▸ Instructions to follow
Examine each line of the data, and copy the ones containing "notA".

▸ Saved entries
-- ==== Sys2Proof/Proofs/OffersJudgedAfresh.lean ====
section
/-! The offers of the partners after every event: the offered request is considered against the state that the event leaves,
and the offered response is matched in it (R5, R91, R132), for O58. -/

namespace Sys2Proof.Machine

/-! ## The response of a key stays matched to a LIVE entry -/

/-- A key whose oldest entry is LIVE keeps a LIVE oldest entry. -/
def LiveStays (s t : State) : Prop :=
  ∀ k p, oldestEntry s k = some p → p.2.state = .live → ∃ q, oldestEntry t k = some q ∧ q.2.state = .live

theorem liveStays_of_same {s t : State} (table : t.outstanding = s.outstanding) : LiveStays s t := by
  intro k p oldest live
  have same : oldestEntry t k = oldestEntry s k := by rw [oldestEntry, oldestEntry, inUse_congr table]
  exact ⟨p, same.trans oldest, live⟩

theorem inUse_eq_filterMap (s : State) :
    inUse s = (List.finRange 64).filterMap fun i => (s.outstanding[i]).map fun e => (i, e) := by
  rw [inUse, indexed, List.filterMap_map]
  rfl

/-- The search for the oldest entry does not see what a function keeps. -/
theorem foldl_olderEntry_map {f : Fin 64 × OutEntry → Fin 64 × OutEntry} (place : ∀ p, (f p).2.place = p.2.place)
    (l : List (Fin 64 × OutEntry)) (best : Option (Fin 64 × OutEntry)) :
    (l.map f).foldl olderEntry (best.map f) = (l.foldl olderEntry best).map f := by
  induction l generalizing best with
  | nil => rfl
  | cons p l ih =>
    have step : olderEntry (best.map f) (f p) = (olderEntry best p).map f := by
      cases best with
      | none => rfl
      | some b =>
        simp only [olderEntry, Option.map_some, place]
        split <;> rfl
    rw [List.map_cons, List.foldl_cons, List.foldl_cons, step, ih]

theorem oldestEntry_of_map {s t : State} {f : OutEntry → OutEntry}
    (table : t.outstanding = mapSlots (Option.map f) s.outstanding) (key : ∀ e, (f e).key = e.key)
    (place : ∀ e, (f e).place = e.place) (k : Key) :
    oldestEntry t k = (oldestEntry s k).map fun p => (p.1, f p.2) := by
  have entries : inUse t = (inUse s).map fun p => (p.1, f p.2) := by
    rw [inUse_eq_filterMap, inUse_eq_filterMap, List.map_filterMap]
    refine List.filterMap_congr fun i _ => ?_
    rw [table, mapSlots_get, Option.map_map, Option.map_map]
    rfl
  have ofKey : (inUse t).filter (fun p => p.2.key == k) =
      ((inUse s).filter fun p => p.2.key == k).map fun p => (p.1, f p.2) := by
    rw [entries, List.filter_map]
    refine congrArg _ (List.filter_congr fun p _ => ?_)
    rw [Function.comp_apply, key]
  rw [oldestEntry, ofKey]
  exact foldl_olderEntry_map (f := fun p => (p.1, f p.2)) (fun p => place p.2) _ none

theorem liveStays_of_map {s t : State} {f : OutEntry → OutEntry}
    (table : t.outstanding = mapSlots (Option.map f) s.outstanding) (key : ∀ e, (f e).key = e.key)
    (place : ∀ e, (f e).place = e.place) (state : ∀ e, (f e).state = e.state) : LiveStays s t := by
  intro k p oldest live
  refine ⟨(p.1, f p.2), ?_, (state p.2).trans live⟩
  rw [oldestEntry_of_map table key place, oldest]
  rfl

/-- The best so far against an entry that is no younger: it stays the oldest, or the search goes on as without it. -/
theorem foldl_olderEntry_some (x : Fin 64 × OutEntry) (l : List (Fin 64 × OutEntry)) {best : Option (Fin 64 × OutEntry)}
    (older : ∀ b ∈ best, x.2.place ≤ b.2.place) :
    l.foldl olderEntry (some x) = some x ∨ l.foldl olderEntry (some x) = l.foldl olderEntry best := by
  induction l generalizing best with
  | nil => exact .inl rfl
  | cons y l ih =>
    rw [List.foldl_cons, List.foldl_cons]
    by_cases lt : y.2.place < x.2.place
    · right
      have first : olderEntry (some x) y = some y := if_pos lt
      have second : olderEntry best y = some y := by
        cases best with
        | none => rfl
        | some b => exact if_pos (lt.trans_le (older b rfl))
      rw [first, second]
    · have first : olderEntry (some x) y = some x := if_neg lt
      rw [first]
      refine ih fun b hb => ?_
      cases best with
      | none =>
        cases hb
        exact not_lt.mp lt
      | some a =>
        simp only [olderEntry] at hb
        split at hb
        · cases hb
          exact not_lt.mp lt
        · cases hb
          exact older _ rfl

/-- One entry more in the search: it is found, or what was found without it. -/
theorem foldl_olderEntry_insert (a b : List (Fin 64 × OutEntry)) (x : Fin 64 × OutEntry) :
    (a ++ x :: b).foldl olderEntry none = some x
      ∨ (a ++ x :: b).foldl olderEntry none = (a ++ b).foldl olderEntry none := by
  rw [List.foldl_append, List.foldl_append, List.foldl_cons]
  generalize a.foldl olderEntry none = best
  cases best with
  | none => exact foldl_olderEntry_some x b fun b hb => nomatch hb
  | some c =>
    by_cases lt : x.2.place < c.2.place
    · have first : olderEntry (some c) x = some x := if_pos lt
      rw [first]
      exact foldl_olderEntry_some x b fun d hd => by
        cases hd
        exact lt.le
    · have first : olderEntry (some c) x = some c := if_neg lt
      exact .inr (by rw [first])

/-- A LIVE entry made in a free place. -/
theorem liveStays_of_new {s t : State} {i : Fin 64} {e : OutEntry} (table : t.outstanding = s.outstanding.set i (some e))
    (free : s.outstanding[i] = none) (live : e.state = .live) : LiveStays s t := by
  intro k p oldest oldLive
  obtain ⟨a, b, split⟩ := List.append_of_mem (List.mem_finRange i)
  have distinct := split ▸ List.nodup_finRange 64
  have notA : ∀ j ∈ a, j ≠ i := fun j hj same =>
    (List.nodup_append.mp distinct).2.2 j hj i List.mem_cons_self same
  have notB : ∀ j ∈ b, j ≠ i := fun j hj same =>
    (List.nodup_cons.mp (List.nodup_append.mp distinct).2.1).1 (same ▸ hj)
  have apart : ∀ l : List (Fin 64), (∀ j ∈ l, j ≠ i) →
      l.filterMap (fun j => (t.outstanding[j]).map fun e => (j, e)) =
        l.filterMap fun j => (s.outstanding[j]).map fun e => (j, e) := fun l other =>
    List.filterMap_congr fun j hj => by rw [table, set_get, if_neg (other j hj)]
  have here : t.outstanding[i] = some e := by rw [table, set_get, if_pos rfl]
  rw [oldestEntry, inUse_eq_filterMap, split, List.filterMap_append, List.filterMap_cons, free,
    List.filter_append] at oldest
  rw [oldestEntry, inUse_eq_filterMap, split, List.filterMap_append, List.filterMap_cons, here, apart a notA,
    apart b notB, List.filter_append]
  dsimp only [Option.map_none, Option.map_some] at oldest ⊢
  rw [List.filter_cons]
  split
  · rcases foldl_olderEntry_insert (List.filter (fun p => p.2.key == k) (a.filterMap _))
      (List.filter (fun p => p.2.key == k) (b.filterMap _)) (i, e) with new | same
    · exact ⟨(i, e), new, live⟩
    · exact ⟨p, same.trans oldest, oldLive⟩
  · exact ⟨p, oldest, oldLive⟩

/-! ## What keeps the offers judged afresh -/

/-- From s to t the offers stay considered and matched. -/
structure Afresh (s t : State) : Prop where
  considered : ConsideredOk s → ConsideredOk t
  matched : OfferedResponseOk s → OfferedResponseOk t

theorem Afresh.refl (s : State) : Afresh s s := ⟨id, id⟩

theorem Afresh.trans {s t u : State} (first : Afresh s t) (second : Afresh t u) : Afresh s u :=
  ⟨fun h => second.considered (first.considered h), fun h => second.matched (first.matched h)⟩

theorem liveMatch_ne_none_iff (s : State) :
    liveMatch s ≠ none ↔ ∃ u p, s.memoryOffer = some u ∧ oldestEntry s u.key = some p ∧ p.2.state = .live := by
  refine ⟨fun standing => ?_, fun ⟨u, p, offered, oldest, live⟩ => ?_⟩
  · obtain ⟨⟨u, p⟩, found⟩ := Option.ne_none_iff_exists'.mp standing
    exact ⟨u, p, liveMatch_eq_some found⟩
  · simp [liveMatch, offered, oldest, live]

section
variable {s t : State}

theorem offeredResponseOk_of_none (memory : t.memoryOffer = none) : OfferedResponseOk t := fun offered =>
  absurd memory offered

▸ Response
  have notA : ∀ j ∈ a, j ≠ i := fun j hj same =>
  rw [oldestEntry, inUse_eq_filterMap, split, List.filterMap_append, List.filterMap_cons, here, apart a notA,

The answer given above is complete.